To the best of our knowledge, improved cultivars with bruchid resistance are only available in China and Korea [28,32]. These cultivars were developed by conventional breeding methods. However, because bruchids evolve rapidly and may overcome resistance conferred by a single resistance gene in existing cultivars [33], more resistant cultivars with different resistance genes must be developed. Although bruchid resistance was the first trait subjected to gene mapping in the mung bean, developing bruchid-resistant mung bean cultivars through marker-assisted breeding (MAB) is still in its infancy due to the unavailability of closely linked markers [13,19]. Nonetheless, recent progress in gene mapping of bruchid resistance [23,24,25,26] has made the improvement of popular mung bean cultivars’ bruchid resistance possible through MABC. In this study, we successfully developed a bruchid-resistant mung bean using the VrPGIP2 gene from V2802 via MABC. MABC is regarded as one of the most efficient approaches to crop breeding [27] and has been applied widely in major crops such as rice [34,35], wheat [36], maize [37], and soybean [38]. In fact, the use of MAB in mung bean has been very limited. Only recently, Papan et al. [39] reported MAB in mung bean for the first time. They developed mung bean lines with resistance to both Cercospora leaf spot and powdery mildew diseases through MABC.

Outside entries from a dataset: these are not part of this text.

-- ==== Sys2Proof/Config.lean ====
section
/-! DEFINITION. What an implementation fixes, and the free values. The parameters rules R10 and R11 give a value are
definitions; the ones the spec leaves open are constants without a body, so that no proof can see them. -/

namespace Sys2Proof

/-- `POLY`, the generator polynomial without its leading term (R10). -/
def Config.poly : Half := 0x1021#16

/-- `CRC_INIT`, the CRC register's initial value for a packet (R10). -/
def Config.crcInit : Half := 0xFFFF#16

/-- `CHAN_OFFSET`, the frequency of channel 0 in MHz (R10). -/
def Config.chanOffset : Word := 2400#32

/-- `NBYTES`, the capacity of `BUF` in bytes (R11). -/
abbrev Config.nBytes : Nat := 64

/-- `NBITS`, the capacity of `A` and of `B` in positions (R11). -/
abbrev Config.nBits : Nat := 512

/-- `APERTURE`, the size of the address window in bytes (R11, R41). -/
abbrev Config.aperture : Nat := 4096

/-- `BASE / 4096`: `BASE` is OPEN, a multiple of 4096 (R11, R41, U13). Log entry 5. -/
opaque Config.basePage : Nat

/-- `BASE`, the host address of offset 0 (R41). -/
def Config.base : Nat := Config.aperture * Config.basePage

/-- What an unwritten byte `k` of `BUF` reads as at draw number `draw` (R27, R107, U1: a fresh draw per read).
A free value: nothing constrains it. Log entry 1. -/
opaque Config.freeByte (draw k : Nat) : Byte

/-- What an unwritten position `p` of the buffer `sel` reads as at draw number `draw` (R27, R107, U1). A free value.
Log entry 1. -/
opaque Config.freeBit (draw : Nat) (sel : Sel) (p : Nat) : Bool

/-- Which of several waiting agents the interconnect serves, at draw number `draw` (R52, U10: "a free choice, a draw, at
every step"). A free value, read modulo the number of waiting agents. Log entry 2. -/
opaque Config.arbiter (draw : Nat) : Nat

end Sys2Proof
end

In this study, MAB was performed only by foreground selection of VrPGIP2, although MAB for background selection can increase background genome recovery and reduce the number of backcross generations in MABC [20]. Background selection was carried out by phenotypic selection because marker polymorphism (3%) between V2802 and KPS1 is very low [22], and thus background selection by MAS is unsuitable. Three bruchid-resistant lines, R67-11, R67-22, and R92-15, with high yields and good agronomic traits, were developed, and R67-22 showed potential as a new cultivar (Table 2 and Figure 4). Whole-genome resequencing confirmed that the VrPGIP2 gene from V2802 was successfully introgressed into KPS1 and revealed only 52 SNPs between KPS1 and R67-22, indicating a high percentage of the genome of KPS1 recovery in R67-22 (Supplementary Table S2 and Figure 5). Interestingly, R67-11 and R67-22 showed higher resistance than the donor parent V2802 (Table 1). This suggested that expression of the VrPGIP2 gene and/or modifying gene(s) in the KPS1 background genome was stronger than in V2802, and that some unknown factor(s) from KPS1 may promote resistance to bruchids. Additional studies should be conducted to investigate this transgressive segregation of bruchid resistance.

In conclusion, we successfully developed new bruchid-resistant lines by introgressing the Br locus (VrPGIPs) from V2802 into a popular cultivar, KPS1, using the MABC breeding strategy. The markers VrBR-SSR013 and DMB-SSR158 provided precision selection of the Br locus and saved 2–3 years in selection and backcrossing for resistance. Finally, we obtained one advanced line (R67-22) from the BC₃F₆ population. The bruchid resistance of this line was stronger than that of V2802, while its agronomic traits were on par with KPS1. Thus, the R67-22 line shows promise for release as a variety, which will be further evaluated in large-scale trials. MABC, using the markers VrBR-SSR013 and DMB-SSR158, is therefore a highly efficient approach for the breeding of bruchid-resistant mung bean cultivars.